Your task is to repeat exactly the lines below between the line holding "(1 - slot)⟩]" and the line holding "def State.mctp (s", inclusive, and only those.

Supplied material Block Start

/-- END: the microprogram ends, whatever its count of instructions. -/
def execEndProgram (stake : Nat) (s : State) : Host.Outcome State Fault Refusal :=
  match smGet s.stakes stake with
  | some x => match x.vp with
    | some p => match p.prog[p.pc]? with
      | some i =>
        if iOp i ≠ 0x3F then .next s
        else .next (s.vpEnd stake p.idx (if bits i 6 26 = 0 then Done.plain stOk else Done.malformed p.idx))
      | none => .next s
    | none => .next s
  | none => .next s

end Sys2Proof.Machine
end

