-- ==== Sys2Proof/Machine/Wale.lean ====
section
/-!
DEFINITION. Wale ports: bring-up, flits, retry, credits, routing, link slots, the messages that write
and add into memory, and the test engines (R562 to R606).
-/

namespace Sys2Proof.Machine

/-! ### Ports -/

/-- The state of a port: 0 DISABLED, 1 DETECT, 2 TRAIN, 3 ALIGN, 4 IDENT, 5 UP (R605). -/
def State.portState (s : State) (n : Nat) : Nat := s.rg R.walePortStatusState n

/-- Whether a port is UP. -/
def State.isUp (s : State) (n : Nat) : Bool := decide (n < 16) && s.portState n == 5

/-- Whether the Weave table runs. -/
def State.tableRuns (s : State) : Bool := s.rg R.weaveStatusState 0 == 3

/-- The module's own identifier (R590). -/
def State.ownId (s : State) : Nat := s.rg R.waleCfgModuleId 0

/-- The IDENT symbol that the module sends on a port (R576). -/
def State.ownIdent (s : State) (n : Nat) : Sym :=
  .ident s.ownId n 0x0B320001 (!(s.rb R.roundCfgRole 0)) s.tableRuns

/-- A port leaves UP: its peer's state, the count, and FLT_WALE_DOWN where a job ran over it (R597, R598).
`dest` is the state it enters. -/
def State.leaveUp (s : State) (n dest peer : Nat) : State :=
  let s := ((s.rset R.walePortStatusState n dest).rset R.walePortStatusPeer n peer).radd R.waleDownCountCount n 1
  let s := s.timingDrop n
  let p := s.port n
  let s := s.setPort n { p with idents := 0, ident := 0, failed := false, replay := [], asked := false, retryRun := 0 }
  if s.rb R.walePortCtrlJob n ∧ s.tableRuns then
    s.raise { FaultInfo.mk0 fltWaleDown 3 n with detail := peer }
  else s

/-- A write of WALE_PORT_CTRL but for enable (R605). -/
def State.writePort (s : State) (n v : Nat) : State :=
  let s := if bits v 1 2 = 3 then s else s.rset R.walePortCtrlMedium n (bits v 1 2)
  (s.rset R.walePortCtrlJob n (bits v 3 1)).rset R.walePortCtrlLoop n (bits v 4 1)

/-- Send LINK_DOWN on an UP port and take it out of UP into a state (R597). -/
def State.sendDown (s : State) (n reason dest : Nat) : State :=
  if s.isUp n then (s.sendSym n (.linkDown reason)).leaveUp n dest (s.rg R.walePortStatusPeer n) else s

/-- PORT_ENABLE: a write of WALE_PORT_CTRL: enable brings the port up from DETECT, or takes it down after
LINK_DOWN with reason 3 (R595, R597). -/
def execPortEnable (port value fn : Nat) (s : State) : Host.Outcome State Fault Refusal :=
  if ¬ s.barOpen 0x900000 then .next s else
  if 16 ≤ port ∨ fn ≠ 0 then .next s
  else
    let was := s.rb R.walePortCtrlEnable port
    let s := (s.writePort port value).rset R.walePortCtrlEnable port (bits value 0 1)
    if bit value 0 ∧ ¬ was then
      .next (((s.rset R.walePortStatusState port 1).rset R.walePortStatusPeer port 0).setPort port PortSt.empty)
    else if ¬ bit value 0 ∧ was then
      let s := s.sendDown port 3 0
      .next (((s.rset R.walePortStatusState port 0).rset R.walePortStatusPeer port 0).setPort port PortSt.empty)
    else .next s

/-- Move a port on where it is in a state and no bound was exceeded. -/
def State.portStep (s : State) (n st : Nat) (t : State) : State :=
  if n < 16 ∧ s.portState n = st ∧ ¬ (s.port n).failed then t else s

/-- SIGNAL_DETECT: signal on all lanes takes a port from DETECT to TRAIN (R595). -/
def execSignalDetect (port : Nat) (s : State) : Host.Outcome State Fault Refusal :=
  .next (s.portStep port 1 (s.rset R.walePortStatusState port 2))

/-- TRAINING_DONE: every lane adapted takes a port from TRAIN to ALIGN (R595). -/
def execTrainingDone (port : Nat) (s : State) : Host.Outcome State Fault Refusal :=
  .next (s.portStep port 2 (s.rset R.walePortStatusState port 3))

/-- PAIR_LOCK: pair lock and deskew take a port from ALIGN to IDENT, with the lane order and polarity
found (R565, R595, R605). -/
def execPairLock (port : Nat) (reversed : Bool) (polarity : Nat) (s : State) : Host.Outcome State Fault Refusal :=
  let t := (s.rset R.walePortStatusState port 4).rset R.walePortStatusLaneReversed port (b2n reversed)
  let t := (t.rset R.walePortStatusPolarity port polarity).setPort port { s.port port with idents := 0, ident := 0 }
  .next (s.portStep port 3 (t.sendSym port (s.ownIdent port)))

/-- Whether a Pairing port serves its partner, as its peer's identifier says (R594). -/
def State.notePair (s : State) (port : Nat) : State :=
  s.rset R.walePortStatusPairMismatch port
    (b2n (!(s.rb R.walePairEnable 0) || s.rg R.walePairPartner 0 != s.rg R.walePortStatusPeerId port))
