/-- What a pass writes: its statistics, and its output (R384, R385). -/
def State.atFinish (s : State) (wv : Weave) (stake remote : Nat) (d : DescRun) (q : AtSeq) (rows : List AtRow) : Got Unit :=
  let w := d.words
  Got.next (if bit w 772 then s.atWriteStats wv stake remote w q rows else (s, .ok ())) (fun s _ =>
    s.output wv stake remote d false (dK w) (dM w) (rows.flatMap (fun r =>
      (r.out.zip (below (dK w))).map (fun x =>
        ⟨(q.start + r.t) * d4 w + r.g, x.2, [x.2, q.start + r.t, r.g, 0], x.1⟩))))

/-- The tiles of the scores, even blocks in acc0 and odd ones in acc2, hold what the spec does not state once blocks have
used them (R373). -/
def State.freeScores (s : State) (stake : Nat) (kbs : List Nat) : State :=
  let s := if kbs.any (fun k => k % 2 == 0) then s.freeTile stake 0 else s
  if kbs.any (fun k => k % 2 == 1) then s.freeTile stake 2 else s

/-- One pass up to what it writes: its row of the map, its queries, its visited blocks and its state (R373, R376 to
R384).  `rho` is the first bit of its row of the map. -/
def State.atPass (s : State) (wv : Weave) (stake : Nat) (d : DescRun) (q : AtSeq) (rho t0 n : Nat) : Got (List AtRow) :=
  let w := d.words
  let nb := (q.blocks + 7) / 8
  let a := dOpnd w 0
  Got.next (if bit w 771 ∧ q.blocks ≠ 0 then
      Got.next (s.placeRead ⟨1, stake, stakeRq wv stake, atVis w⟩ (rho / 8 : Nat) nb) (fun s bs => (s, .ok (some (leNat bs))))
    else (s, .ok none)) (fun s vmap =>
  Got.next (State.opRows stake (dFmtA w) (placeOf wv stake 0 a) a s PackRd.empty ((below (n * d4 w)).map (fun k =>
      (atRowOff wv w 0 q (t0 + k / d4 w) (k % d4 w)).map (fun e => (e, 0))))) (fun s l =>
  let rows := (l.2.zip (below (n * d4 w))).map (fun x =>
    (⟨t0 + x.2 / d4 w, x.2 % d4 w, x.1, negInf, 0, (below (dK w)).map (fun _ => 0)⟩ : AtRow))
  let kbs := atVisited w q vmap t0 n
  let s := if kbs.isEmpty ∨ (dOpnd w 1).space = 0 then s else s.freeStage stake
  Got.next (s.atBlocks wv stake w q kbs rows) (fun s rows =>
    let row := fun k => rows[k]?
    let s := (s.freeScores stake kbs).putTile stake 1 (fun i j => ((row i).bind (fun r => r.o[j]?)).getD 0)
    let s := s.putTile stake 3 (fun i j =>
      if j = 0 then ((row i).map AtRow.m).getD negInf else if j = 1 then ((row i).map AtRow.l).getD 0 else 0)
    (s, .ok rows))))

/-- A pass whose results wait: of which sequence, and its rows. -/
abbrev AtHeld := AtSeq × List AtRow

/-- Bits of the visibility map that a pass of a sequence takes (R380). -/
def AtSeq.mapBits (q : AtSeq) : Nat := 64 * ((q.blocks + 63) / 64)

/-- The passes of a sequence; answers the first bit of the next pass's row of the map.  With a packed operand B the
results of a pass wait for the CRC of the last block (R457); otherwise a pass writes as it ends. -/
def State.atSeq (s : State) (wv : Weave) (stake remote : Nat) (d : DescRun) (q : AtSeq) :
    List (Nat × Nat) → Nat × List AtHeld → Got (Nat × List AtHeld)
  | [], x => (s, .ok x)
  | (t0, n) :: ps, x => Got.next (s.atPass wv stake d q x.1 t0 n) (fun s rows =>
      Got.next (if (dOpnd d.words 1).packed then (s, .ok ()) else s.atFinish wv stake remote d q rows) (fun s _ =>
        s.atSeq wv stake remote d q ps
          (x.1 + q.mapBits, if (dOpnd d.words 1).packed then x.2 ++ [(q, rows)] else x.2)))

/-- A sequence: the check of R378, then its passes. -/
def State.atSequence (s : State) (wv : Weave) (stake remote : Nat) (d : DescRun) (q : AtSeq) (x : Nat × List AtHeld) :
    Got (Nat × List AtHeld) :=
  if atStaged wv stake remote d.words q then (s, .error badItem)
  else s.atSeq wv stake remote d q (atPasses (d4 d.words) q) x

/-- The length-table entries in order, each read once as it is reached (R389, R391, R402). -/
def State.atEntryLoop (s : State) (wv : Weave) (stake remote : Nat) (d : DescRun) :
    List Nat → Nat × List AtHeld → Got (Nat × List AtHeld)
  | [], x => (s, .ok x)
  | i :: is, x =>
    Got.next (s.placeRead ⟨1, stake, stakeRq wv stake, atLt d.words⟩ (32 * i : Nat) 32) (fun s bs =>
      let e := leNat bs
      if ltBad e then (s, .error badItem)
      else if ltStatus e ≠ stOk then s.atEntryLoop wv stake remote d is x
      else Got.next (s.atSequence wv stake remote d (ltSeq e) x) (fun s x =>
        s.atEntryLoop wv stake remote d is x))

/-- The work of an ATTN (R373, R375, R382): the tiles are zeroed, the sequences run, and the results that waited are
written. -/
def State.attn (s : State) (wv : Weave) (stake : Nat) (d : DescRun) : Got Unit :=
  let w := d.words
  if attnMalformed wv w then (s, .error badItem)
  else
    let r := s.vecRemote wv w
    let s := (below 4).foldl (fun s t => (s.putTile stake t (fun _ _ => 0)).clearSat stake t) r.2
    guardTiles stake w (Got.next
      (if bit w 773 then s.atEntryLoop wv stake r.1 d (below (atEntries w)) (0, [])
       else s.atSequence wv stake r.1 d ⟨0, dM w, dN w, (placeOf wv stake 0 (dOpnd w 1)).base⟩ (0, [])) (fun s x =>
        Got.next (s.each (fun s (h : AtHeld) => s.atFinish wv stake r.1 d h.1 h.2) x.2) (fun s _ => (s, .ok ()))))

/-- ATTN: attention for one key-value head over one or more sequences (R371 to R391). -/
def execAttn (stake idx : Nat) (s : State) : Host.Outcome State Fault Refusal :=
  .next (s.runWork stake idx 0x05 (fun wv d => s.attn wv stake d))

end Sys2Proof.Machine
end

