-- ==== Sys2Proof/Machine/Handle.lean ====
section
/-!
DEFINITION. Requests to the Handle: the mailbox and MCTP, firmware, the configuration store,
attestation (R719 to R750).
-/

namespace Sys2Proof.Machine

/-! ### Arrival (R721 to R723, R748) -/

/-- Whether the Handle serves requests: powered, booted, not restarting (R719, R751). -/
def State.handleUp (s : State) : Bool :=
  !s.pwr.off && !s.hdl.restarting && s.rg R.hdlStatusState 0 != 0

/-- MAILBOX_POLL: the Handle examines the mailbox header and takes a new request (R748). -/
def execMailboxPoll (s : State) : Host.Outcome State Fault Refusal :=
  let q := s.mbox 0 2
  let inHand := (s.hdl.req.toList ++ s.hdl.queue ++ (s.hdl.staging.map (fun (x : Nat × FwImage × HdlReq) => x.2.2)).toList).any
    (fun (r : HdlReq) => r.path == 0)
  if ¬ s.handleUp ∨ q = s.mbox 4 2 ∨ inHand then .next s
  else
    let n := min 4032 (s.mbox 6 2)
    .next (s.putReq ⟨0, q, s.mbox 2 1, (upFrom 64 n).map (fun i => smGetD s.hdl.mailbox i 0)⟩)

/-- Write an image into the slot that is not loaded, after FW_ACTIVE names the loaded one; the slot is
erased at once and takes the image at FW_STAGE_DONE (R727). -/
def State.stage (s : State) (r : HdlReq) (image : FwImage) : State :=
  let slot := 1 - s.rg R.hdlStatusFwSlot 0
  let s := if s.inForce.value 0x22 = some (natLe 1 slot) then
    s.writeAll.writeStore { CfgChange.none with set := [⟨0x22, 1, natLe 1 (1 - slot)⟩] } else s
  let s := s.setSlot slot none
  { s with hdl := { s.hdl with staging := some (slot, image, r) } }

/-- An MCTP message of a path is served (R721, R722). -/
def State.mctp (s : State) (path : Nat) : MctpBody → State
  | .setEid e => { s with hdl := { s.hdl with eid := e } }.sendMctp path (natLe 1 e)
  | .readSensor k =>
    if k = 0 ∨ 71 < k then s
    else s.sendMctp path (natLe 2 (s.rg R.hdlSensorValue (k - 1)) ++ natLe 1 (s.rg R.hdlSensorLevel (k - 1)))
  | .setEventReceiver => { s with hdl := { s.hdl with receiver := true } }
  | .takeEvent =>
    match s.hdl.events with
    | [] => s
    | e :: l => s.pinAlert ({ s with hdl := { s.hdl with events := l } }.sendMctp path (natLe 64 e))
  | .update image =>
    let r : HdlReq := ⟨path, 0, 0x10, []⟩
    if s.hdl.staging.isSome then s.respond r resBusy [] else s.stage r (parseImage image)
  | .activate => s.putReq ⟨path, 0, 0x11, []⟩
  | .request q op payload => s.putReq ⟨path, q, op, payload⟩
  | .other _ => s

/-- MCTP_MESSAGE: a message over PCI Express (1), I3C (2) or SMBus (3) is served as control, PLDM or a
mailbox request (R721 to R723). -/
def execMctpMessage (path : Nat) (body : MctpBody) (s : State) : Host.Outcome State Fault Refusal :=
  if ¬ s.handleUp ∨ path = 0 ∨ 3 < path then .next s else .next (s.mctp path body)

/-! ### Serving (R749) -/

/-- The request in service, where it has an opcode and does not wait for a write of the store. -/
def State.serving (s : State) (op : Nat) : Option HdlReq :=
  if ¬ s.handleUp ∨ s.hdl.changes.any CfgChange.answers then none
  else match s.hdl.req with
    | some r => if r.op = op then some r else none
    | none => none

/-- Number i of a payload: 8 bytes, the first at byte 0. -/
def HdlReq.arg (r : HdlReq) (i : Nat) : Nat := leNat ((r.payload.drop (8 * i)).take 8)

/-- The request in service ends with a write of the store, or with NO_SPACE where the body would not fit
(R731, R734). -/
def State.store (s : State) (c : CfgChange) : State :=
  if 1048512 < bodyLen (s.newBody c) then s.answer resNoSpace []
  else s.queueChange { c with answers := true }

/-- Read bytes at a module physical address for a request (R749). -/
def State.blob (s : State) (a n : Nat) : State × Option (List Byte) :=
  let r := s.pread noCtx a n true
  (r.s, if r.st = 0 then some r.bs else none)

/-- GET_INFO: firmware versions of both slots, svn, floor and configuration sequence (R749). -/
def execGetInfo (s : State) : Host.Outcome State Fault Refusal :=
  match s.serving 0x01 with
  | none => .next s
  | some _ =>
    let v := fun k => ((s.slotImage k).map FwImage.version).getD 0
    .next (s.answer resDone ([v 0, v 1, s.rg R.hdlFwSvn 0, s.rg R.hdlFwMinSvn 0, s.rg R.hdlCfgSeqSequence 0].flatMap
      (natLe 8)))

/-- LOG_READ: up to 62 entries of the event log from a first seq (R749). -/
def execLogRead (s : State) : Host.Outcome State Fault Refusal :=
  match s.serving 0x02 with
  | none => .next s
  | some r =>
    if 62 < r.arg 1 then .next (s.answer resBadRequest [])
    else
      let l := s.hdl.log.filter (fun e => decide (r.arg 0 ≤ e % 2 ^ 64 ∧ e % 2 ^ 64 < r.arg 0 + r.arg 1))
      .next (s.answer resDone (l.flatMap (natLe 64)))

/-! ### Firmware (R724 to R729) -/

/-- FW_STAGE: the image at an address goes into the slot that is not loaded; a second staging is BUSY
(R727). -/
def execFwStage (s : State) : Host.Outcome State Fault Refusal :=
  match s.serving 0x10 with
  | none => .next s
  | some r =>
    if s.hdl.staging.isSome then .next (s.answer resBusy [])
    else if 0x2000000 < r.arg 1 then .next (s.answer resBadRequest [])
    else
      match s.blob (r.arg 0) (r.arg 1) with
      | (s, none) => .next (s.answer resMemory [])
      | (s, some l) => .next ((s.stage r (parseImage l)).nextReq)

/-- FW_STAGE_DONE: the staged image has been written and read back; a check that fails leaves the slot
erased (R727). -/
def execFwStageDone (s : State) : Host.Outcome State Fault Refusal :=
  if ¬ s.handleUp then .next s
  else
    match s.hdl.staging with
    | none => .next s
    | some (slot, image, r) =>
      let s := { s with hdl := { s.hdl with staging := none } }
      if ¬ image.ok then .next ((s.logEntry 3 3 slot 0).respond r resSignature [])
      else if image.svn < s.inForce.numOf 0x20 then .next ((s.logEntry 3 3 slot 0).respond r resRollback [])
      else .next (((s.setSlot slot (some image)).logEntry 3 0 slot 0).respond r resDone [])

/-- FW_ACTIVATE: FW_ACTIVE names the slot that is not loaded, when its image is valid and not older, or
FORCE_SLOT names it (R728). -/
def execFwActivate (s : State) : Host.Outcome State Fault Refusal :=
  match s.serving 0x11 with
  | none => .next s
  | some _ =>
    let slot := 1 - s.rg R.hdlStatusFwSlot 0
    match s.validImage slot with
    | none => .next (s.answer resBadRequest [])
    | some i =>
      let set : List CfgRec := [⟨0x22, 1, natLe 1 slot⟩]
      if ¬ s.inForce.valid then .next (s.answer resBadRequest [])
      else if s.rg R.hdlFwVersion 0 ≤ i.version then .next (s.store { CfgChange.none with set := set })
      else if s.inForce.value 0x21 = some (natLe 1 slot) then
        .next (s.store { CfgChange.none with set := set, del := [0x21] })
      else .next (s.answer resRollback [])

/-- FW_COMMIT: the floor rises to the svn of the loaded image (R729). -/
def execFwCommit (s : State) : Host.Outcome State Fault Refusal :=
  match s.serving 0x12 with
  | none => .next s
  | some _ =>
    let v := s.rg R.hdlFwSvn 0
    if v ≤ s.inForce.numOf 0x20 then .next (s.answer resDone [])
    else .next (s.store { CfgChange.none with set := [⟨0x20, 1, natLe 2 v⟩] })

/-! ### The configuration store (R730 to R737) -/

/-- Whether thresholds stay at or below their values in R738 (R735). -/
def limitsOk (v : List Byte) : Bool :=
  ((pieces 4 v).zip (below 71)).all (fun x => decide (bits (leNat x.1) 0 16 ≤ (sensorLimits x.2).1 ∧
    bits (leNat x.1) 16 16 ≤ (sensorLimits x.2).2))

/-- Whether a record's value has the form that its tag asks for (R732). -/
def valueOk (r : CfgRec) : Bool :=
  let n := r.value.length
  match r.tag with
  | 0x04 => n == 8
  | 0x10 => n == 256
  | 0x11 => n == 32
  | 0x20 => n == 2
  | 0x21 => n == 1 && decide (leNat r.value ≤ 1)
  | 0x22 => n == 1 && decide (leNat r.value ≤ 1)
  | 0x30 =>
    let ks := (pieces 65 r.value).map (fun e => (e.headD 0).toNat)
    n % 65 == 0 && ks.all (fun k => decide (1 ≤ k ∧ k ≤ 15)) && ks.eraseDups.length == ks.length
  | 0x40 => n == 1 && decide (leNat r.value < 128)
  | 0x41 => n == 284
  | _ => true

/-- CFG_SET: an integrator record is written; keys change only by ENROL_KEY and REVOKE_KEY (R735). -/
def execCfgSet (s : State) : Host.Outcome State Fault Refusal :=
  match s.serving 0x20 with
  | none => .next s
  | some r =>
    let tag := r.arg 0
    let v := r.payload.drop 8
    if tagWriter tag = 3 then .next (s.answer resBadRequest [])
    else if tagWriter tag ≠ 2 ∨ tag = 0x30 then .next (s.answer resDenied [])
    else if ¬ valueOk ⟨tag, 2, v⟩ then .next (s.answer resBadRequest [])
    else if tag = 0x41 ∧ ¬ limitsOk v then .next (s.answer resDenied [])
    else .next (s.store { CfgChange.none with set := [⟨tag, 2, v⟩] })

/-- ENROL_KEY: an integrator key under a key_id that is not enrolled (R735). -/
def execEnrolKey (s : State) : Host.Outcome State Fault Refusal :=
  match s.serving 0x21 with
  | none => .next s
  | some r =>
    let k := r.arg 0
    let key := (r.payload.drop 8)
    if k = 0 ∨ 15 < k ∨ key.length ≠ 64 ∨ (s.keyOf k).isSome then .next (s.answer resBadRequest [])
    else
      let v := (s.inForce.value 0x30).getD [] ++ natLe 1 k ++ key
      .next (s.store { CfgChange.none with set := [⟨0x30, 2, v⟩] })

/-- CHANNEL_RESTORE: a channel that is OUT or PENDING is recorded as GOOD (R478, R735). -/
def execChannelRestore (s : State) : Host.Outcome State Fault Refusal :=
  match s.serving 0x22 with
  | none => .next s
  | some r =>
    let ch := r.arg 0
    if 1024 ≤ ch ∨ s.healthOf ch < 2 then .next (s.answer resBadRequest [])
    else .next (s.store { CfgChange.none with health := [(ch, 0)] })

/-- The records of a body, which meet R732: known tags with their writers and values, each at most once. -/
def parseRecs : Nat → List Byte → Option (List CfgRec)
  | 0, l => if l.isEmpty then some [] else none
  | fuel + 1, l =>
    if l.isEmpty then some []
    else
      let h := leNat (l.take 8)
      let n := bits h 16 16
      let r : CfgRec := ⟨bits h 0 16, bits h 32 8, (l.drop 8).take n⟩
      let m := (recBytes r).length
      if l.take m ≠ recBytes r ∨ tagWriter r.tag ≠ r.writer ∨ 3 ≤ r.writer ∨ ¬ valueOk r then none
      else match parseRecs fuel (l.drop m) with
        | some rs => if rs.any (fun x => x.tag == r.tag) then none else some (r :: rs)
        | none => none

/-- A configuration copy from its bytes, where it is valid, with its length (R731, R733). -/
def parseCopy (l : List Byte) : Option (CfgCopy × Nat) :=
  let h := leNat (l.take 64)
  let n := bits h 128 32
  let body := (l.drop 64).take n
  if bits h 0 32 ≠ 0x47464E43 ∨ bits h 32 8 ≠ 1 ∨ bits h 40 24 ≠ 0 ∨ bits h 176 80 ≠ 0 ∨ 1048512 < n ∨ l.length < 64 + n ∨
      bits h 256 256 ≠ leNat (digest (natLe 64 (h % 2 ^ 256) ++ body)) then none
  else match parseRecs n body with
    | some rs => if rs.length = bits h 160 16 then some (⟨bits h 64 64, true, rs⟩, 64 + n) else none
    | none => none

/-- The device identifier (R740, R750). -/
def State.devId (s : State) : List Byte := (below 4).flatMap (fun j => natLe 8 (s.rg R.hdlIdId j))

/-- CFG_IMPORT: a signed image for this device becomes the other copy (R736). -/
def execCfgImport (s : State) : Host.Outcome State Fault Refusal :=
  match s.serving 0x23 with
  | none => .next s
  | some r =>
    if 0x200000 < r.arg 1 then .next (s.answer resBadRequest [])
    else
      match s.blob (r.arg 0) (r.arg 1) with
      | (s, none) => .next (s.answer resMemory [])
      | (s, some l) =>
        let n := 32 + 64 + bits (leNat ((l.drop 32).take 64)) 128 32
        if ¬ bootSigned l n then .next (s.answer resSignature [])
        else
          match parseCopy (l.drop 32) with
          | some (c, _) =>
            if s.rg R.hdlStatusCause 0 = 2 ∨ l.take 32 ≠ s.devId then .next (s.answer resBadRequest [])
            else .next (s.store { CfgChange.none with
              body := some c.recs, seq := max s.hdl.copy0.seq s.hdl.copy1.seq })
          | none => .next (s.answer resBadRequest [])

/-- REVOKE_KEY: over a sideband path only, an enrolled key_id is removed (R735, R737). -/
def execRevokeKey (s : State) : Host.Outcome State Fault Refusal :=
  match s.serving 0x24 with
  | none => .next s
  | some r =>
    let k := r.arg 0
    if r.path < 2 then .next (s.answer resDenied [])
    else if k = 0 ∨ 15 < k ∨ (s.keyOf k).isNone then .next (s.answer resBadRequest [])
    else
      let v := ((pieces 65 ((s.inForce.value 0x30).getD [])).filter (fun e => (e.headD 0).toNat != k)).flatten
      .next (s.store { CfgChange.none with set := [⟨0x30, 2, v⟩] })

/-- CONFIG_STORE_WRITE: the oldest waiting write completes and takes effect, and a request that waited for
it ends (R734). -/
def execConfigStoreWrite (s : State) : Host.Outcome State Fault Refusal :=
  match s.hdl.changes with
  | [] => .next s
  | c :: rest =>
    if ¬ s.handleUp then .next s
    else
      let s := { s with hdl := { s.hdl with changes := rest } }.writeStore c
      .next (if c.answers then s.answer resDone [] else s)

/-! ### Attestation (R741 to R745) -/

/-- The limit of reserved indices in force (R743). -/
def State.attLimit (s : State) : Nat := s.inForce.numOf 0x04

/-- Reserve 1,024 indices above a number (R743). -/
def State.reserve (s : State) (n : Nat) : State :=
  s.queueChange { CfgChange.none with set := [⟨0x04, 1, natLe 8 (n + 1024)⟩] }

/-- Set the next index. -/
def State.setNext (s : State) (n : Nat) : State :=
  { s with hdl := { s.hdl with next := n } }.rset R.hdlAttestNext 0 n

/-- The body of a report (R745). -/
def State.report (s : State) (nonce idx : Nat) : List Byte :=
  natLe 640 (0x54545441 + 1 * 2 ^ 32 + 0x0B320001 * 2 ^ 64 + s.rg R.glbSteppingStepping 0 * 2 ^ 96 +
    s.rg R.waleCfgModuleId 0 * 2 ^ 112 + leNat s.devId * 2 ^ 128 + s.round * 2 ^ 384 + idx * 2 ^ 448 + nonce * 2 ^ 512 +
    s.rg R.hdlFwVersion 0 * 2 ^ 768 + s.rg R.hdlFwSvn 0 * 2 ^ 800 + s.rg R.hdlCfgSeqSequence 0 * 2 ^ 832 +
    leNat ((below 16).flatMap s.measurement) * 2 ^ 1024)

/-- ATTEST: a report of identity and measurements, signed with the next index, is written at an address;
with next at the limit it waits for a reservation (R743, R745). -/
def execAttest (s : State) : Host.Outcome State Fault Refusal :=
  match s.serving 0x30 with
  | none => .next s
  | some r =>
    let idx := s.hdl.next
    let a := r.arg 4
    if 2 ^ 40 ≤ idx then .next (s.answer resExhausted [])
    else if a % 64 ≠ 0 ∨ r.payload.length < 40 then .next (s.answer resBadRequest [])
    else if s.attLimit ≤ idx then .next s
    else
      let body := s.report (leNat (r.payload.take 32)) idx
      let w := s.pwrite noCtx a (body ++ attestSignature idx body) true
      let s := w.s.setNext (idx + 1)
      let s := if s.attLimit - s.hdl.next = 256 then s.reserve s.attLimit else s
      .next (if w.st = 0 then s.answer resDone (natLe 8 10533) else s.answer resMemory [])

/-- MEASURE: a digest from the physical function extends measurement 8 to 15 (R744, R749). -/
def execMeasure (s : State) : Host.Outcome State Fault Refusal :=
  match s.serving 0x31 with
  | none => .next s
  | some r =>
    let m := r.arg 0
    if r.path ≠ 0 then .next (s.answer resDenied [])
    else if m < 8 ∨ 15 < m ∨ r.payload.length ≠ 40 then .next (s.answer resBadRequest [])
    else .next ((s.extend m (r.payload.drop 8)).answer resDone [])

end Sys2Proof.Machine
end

Supplied material Block End

### [Output below]
    s.writeAll.writeStore { CfgChange.none with set := [⟨0x22, 1, natLe 1 (1 - slot)⟩] } else s
  let s := s.setSlot slot none
  { s with hdl := { s.hdl with staging := some (slot, image, r) } }

/-- An MCTP message of a path is served (R721, R722). -/
def State.mctp (s : State) (path : Nat) : MctpBody → State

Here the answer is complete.